Task objective
The lines from the start of the data through the line containing "simp [h, h2]" are to be reproduced exactly, both ends included.

Task material
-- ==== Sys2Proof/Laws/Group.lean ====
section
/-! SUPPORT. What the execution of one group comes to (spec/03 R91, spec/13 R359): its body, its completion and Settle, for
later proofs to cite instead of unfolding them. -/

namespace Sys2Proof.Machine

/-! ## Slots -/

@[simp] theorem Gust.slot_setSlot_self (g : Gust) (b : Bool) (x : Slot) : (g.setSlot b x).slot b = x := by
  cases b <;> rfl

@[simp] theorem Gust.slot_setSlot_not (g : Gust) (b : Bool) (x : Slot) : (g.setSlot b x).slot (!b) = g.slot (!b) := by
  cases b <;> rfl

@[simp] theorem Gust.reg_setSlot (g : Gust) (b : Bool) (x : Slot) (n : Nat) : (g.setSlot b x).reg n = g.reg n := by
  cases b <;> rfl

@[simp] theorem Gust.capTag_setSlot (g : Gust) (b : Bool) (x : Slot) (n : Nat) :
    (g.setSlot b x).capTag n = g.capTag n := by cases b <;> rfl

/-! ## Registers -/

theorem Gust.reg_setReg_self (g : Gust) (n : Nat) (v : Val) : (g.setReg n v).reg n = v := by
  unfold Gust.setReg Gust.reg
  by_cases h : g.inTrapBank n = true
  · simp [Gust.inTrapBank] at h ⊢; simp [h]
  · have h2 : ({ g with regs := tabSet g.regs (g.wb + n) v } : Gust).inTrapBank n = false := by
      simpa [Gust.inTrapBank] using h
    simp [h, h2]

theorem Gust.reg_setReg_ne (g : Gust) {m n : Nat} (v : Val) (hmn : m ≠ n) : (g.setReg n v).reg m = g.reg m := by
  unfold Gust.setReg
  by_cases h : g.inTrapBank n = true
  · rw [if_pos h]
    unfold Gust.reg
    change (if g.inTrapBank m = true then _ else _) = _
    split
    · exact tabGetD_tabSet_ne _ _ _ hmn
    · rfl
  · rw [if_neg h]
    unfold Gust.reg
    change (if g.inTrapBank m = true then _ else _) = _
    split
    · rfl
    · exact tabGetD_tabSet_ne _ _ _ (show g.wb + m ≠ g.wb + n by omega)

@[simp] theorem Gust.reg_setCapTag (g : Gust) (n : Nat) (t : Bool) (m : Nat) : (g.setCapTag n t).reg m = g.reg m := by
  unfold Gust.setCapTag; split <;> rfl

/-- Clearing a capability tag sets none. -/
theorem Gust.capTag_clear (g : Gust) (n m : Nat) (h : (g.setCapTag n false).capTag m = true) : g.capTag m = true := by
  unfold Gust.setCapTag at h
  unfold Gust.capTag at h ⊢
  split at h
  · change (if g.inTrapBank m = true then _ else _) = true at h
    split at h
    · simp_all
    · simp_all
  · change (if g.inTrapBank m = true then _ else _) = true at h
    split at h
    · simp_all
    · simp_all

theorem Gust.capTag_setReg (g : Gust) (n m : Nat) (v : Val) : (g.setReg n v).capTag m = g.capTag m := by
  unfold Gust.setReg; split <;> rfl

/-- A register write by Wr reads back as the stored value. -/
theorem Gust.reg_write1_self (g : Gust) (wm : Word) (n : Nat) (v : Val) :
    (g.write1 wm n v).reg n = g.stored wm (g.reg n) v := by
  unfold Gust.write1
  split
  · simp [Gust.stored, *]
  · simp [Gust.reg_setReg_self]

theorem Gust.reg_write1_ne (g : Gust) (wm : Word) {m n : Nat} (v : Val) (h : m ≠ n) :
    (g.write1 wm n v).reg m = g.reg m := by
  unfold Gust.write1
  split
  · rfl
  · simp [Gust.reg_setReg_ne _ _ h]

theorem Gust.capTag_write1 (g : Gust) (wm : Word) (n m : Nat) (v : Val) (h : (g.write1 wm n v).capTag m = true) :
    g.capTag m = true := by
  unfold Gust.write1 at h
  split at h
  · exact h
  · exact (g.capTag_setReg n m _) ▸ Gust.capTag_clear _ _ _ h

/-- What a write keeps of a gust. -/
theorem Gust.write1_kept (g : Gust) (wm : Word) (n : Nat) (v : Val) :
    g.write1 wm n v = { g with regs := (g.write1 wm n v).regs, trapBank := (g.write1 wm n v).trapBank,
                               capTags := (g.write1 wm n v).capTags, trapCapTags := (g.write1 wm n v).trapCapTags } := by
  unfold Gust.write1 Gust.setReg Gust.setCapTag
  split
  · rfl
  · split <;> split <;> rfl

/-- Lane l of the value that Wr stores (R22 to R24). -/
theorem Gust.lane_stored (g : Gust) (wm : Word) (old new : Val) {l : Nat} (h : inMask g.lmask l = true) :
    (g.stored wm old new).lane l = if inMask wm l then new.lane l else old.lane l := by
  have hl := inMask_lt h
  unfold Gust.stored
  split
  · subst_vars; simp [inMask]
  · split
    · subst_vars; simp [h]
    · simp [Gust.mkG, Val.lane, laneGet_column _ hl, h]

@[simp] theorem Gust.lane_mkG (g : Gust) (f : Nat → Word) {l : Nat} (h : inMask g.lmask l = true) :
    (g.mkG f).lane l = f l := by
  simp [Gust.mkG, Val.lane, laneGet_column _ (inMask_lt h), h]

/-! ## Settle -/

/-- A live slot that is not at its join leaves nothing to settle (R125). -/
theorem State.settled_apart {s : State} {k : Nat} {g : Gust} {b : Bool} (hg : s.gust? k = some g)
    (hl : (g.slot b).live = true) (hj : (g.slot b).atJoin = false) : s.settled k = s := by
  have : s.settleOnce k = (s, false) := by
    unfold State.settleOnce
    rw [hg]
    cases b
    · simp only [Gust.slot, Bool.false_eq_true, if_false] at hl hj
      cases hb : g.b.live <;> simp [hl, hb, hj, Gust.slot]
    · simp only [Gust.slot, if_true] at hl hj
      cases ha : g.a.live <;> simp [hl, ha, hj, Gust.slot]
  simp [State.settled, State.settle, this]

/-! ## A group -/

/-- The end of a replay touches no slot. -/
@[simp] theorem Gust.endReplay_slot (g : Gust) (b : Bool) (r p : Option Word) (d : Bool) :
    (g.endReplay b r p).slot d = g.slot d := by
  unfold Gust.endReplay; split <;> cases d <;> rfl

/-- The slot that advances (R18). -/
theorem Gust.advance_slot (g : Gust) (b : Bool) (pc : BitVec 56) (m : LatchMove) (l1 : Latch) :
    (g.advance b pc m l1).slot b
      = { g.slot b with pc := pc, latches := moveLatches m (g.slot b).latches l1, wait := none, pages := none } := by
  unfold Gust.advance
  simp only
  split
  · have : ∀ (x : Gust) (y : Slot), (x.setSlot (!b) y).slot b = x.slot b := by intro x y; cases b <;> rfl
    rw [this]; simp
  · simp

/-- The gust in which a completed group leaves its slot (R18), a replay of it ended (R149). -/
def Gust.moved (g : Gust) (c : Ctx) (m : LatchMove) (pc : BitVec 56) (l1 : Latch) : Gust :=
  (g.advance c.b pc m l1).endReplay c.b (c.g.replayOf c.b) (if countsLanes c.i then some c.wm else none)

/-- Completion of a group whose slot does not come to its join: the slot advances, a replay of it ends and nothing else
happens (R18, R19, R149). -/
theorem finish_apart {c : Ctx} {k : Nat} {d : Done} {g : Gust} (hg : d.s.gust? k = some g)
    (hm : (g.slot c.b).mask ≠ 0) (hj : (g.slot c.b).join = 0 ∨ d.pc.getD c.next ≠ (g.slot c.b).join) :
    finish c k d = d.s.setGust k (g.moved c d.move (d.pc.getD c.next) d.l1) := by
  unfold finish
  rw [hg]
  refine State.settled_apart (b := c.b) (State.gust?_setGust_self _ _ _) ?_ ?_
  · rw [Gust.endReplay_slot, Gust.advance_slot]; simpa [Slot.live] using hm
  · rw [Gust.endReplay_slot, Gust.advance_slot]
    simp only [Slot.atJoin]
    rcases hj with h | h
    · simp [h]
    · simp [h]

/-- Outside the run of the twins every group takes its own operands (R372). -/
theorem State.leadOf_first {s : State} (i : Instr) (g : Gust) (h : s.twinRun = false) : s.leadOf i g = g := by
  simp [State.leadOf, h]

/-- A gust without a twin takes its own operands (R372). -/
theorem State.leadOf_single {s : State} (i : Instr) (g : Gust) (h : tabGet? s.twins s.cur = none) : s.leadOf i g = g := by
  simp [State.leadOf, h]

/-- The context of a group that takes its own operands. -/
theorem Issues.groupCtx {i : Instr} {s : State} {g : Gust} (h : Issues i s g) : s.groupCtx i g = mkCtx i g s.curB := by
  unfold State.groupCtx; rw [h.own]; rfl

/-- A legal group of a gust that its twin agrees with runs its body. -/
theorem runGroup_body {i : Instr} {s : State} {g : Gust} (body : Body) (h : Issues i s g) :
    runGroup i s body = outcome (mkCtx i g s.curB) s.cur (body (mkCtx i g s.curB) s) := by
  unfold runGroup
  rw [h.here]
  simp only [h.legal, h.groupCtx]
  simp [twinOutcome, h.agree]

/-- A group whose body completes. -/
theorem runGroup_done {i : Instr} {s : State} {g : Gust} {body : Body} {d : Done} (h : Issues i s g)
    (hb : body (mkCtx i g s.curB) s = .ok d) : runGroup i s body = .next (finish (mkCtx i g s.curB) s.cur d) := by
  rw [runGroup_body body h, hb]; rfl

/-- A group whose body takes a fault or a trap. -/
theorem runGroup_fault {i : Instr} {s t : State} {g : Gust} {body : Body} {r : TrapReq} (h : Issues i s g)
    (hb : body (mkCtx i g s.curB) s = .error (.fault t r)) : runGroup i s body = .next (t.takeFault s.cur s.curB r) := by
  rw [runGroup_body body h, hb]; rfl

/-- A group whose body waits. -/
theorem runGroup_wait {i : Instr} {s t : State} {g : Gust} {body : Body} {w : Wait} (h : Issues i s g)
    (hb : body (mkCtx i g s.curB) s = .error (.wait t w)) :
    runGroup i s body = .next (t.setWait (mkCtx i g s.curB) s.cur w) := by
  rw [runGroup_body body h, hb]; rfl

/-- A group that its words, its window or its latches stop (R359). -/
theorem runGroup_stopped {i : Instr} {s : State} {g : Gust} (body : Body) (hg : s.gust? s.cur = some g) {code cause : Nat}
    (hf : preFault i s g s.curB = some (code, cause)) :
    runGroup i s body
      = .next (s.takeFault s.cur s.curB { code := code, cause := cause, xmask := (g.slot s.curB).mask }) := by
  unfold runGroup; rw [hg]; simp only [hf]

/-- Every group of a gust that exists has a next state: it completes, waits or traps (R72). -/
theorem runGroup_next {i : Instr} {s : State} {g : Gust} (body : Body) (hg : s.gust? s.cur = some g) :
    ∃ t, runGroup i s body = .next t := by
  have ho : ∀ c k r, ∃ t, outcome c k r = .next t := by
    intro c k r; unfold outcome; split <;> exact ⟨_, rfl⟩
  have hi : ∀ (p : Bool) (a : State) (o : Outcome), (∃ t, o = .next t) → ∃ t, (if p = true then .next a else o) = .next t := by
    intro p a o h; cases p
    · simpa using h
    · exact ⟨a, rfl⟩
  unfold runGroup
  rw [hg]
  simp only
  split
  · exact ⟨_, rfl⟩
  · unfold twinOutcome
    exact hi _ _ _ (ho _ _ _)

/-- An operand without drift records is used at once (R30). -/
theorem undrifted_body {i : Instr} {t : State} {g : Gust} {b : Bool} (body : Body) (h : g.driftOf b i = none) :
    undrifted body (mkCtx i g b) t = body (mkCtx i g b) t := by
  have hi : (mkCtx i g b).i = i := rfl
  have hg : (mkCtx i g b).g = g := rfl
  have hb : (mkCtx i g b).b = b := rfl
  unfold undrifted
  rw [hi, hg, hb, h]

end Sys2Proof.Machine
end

Answer to this problem
-- ==== Sys2Proof/Laws/Group.lean ====
section
/-! SUPPORT. What the execution of one group comes to (spec/03 R91, spec/13 R359): its body, its completion and Settle, for
later proofs to cite instead of unfolding them. -/

namespace Sys2Proof.Machine

/-! ## Slots -/

@[simp] theorem Gust.slot_setSlot_self (g : Gust) (b : Bool) (x : Slot) : (g.setSlot b x).slot b = x := by
  cases b <;> rfl

@[simp] theorem Gust.slot_setSlot_not (g : Gust) (b : Bool) (x : Slot) : (g.setSlot b x).slot (!b) = g.slot (!b) := by
  cases b <;> rfl

@[simp] theorem Gust.reg_setSlot (g : Gust) (b : Bool) (x : Slot) (n : Nat) : (g.setSlot b x).reg n = g.reg n := by
  cases b <;> rfl

@[simp] theorem Gust.capTag_setSlot (g : Gust) (b : Bool) (x : Slot) (n : Nat) :
    (g.setSlot b x).capTag n = g.capTag n := by cases b <;> rfl

/-! ## Registers -/

theorem Gust.reg_setReg_self (g : Gust) (n : Nat) (v : Val) : (g.setReg n v).reg n = v := by
  unfold Gust.setReg Gust.reg
  by_cases h : g.inTrapBank n = true
  · simp [Gust.inTrapBank] at h ⊢; simp [h]
  · have h2 : ({ g with regs := tabSet g.regs (g.wb + n) v } : Gust).inTrapBank n = false := by
      simpa [Gust.inTrapBank] using h
    simp [h, h2]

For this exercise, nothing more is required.